**About this task**
Your answer should be exactly the lines from the one that contains "log 105.) -/" through the final line of the entries below, and nothing else.
═══ Extracted records ═══
-- ==== Sys2Proof/Machine/Jtag.lean ====
section
/-! DEFINITION. Sys2Proof/Machine/Jtag.lean: the test access port (R679, R710) and the SMBus alert (R708). The controller's states and
transitions are those of IEEE 1149.1, which R710 names: PRESUMED, log 104. Register lengths and instruction codes are not stated. -/
namespace Sys2Proof.Machine

/-- The controller's next state on a rising edge of TCK. Codes: 15 Test-Logic-Reset, 12 Run-Test/Idle, 7 Select-DR, 6 Capture-DR,
2 Shift-DR, 1 Exit1-DR, 3 Pause-DR, 0 Exit2-DR, 5 Update-DR, and 4, 14, 10, 9, 11, 8, 13 the same of IR. (PRESUMED, log 104.) -/
def tapNext (st : Nat) (tms : Bool) : Nat :=
  let r : Nat × Nat :=
    if st = 15 then (12, 15) else if st = 12 then (12, 7) else if st = 7 then (6, 4) else if st = 6 then (2, 1)
    else if st = 2 then (2, 1) else if st = 1 then (3, 5) else if st = 3 then (3, 0) else if st = 0 then (2, 5)
    else if st = 5 then (12, 7) else if st = 4 then (14, 15) else if st = 14 then (10, 9) else if st = 10 then (10, 9)
    else if st = 9 then (11, 13) else if st = 11 then (11, 8) else if st = 8 then (10, 13) else (12, 7)
  if tms then r.2 else r.1

/-- BYPASS, the instruction of all ones, is selected. -/
def tapBypass (b : BringState) : Bool := !b.tapIr.isEmpty && b.tapIr.all id

/-- A rising edge: the controller acts by its state and moves on. (DESIGN CHOICE, log 105.) -/
def tapRise (tms tdi : Bool) (b : BringState) : BringState :=
  let st := b.tapState
  let b := if st = 6 ∨ st = 14 then { b with tapIn := [] } else if st = 2 ∨ st = 10 then { b with tapIn := tdi :: b.tapIn } else b
  let n := tapNext st tms
  let b := { b with tapState := n }
  if n = 15 then { b with tapIn := [], tapIr := [], tapDr := [] } else b

/-- A falling edge: updates take effect. -/
def tapFall (b : BringState) : BringState :=
  if b.tapState = 13 then { b with tapIr := b.tapIn } else if b.tapState = 5 then { b with tapDr := b.tapIn } else b

/-- The bit TDO shows on a falling edge in a shift state: 1 then 0 first from the instruction register, the bypass bit, else a bit whose
value is not stated. -/
def tapOut (s : State) : Bool × State :=
  let b := s.bring
  let n := b.tapIn.length
  if b.tapState = 10 ∧ n = 0 then (true, s)
  else if b.tapState = 10 ∧ n = 1 then (false, s)
  else if b.tapState = 2 ∧ tapBypass b then (b.tapIn.headD false, s)
  else
    let (r, s) := s.draw
    (r % 2 == 1, s)

/-- TCK: one edge. In a device held in reset TDO is high-impedance, as every other 1.8 V output is that R678 does not name before it. -/
def tck (rising tms tdi : Bool) (s : State) : State :=
  if !s.bring.trstN then s
  else if rising then bringSet (tapRise tms tdi) s
  else
    let s := bringSet tapFall s
    if s.bring.tapState = 2 ∨ s.bring.tapState = 10 then
      let (v, s) := tapOut s
      if held s then s else s.emit (.tdo v)
    else s

/-- TRST_N: low resets the test access port and master 0x20, with `retired` of its transactions (R490, R679). -/
def trstPin (high : Bool) (retired : Nat) (s : State) : State :=
  if high then bringSet (fun b => { b with trstN := true }) s
  else retire retired (bringSet (fun b => { b with trstN := false, tapState := 15, tapIn := [], tapIr := [], tapDr := [] }) s)

/-- SMB_ALERT_N. -/
def smbAlert (asserted : Bool) (s : State) : State := bringSet (fun b => { b with smbAlert := asserted }) s

end Sys2Proof.Machine
end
═══
**Solution to this problem**
/-- A rising edge: the controller acts by its state and moves on. (DESIGN CHOICE, log 105.) -/
def tapRise (tms tdi : Bool) (b : BringState) : BringState :=
  let st := b.tapState
  let b := if st = 6 ∨ st = 14 then { b with tapIn := [] } else if st = 2 ∨ st = 10 then { b with tapIn := tdi :: b.tapIn } else b
  let n := tapNext st tms
  let b := { b with tapState := n }
  if n = 15 then { b with tapIn := [], tapIr := [], tapDr := [] } else b

/-- A falling edge: updates take effect. -/
def tapFall (b : BringState) : BringState :=
  if b.tapState = 13 then { b with tapIr := b.tapIn } else if b.tapState = 5 then { b with tapDr := b.tapIn } else b

/-- The bit TDO shows on a falling edge in a shift state: 1 then 0 first from the instruction register, the bypass bit, else a bit whose
value is not stated. -/
def tapOut (s : State) : Bool × State :=
  let b := s.bring
  let n := b.tapIn.length
  if b.tapState = 10 ∧ n = 0 then (true, s)
  else if b.tapState = 10 ∧ n = 1 then (false, s)
  else if b.tapState = 2 ∧ tapBypass b then (b.tapIn.headD false, s)
  else
    let (r, s) := s.draw
    (r % 2 == 1, s)

/-- TCK: one edge. In a device held in reset TDO is high-impedance, as every other 1.8 V output is that R678 does not name before it. -/
def tck (rising tms tdi : Bool) (s : State) : State :=
  if !s.bring.trstN then s
  else if rising then bringSet (tapRise tms tdi) s
  else
    let s := bringSet tapFall s
    if s.bring.tapState = 2 ∨ s.bring.tapState = 10 then
      let (v, s) := tapOut s
      if held s then s else s.emit (.tdo v)
    else s

/-- TRST_N: low resets the test access port and master 0x20, with `retired` of its transactions (R490, R679). -/
def trstPin (high : Bool) (retired : Nat) (s : State) : State :=
  if high then bringSet (fun b => { b with trstN := true }) s
  else retire retired (bringSet (fun b => { b with trstN := false, tapState := 15, tapIn := [], tapIr := [], tapDr := [] }) s)

/-- SMB_ALERT_N. -/
def smbAlert (asserted : Bool) (s : State) : State := bringSet (fun b => { b with smbAlert := asserted }) s

end Sys2Proof.Machine
end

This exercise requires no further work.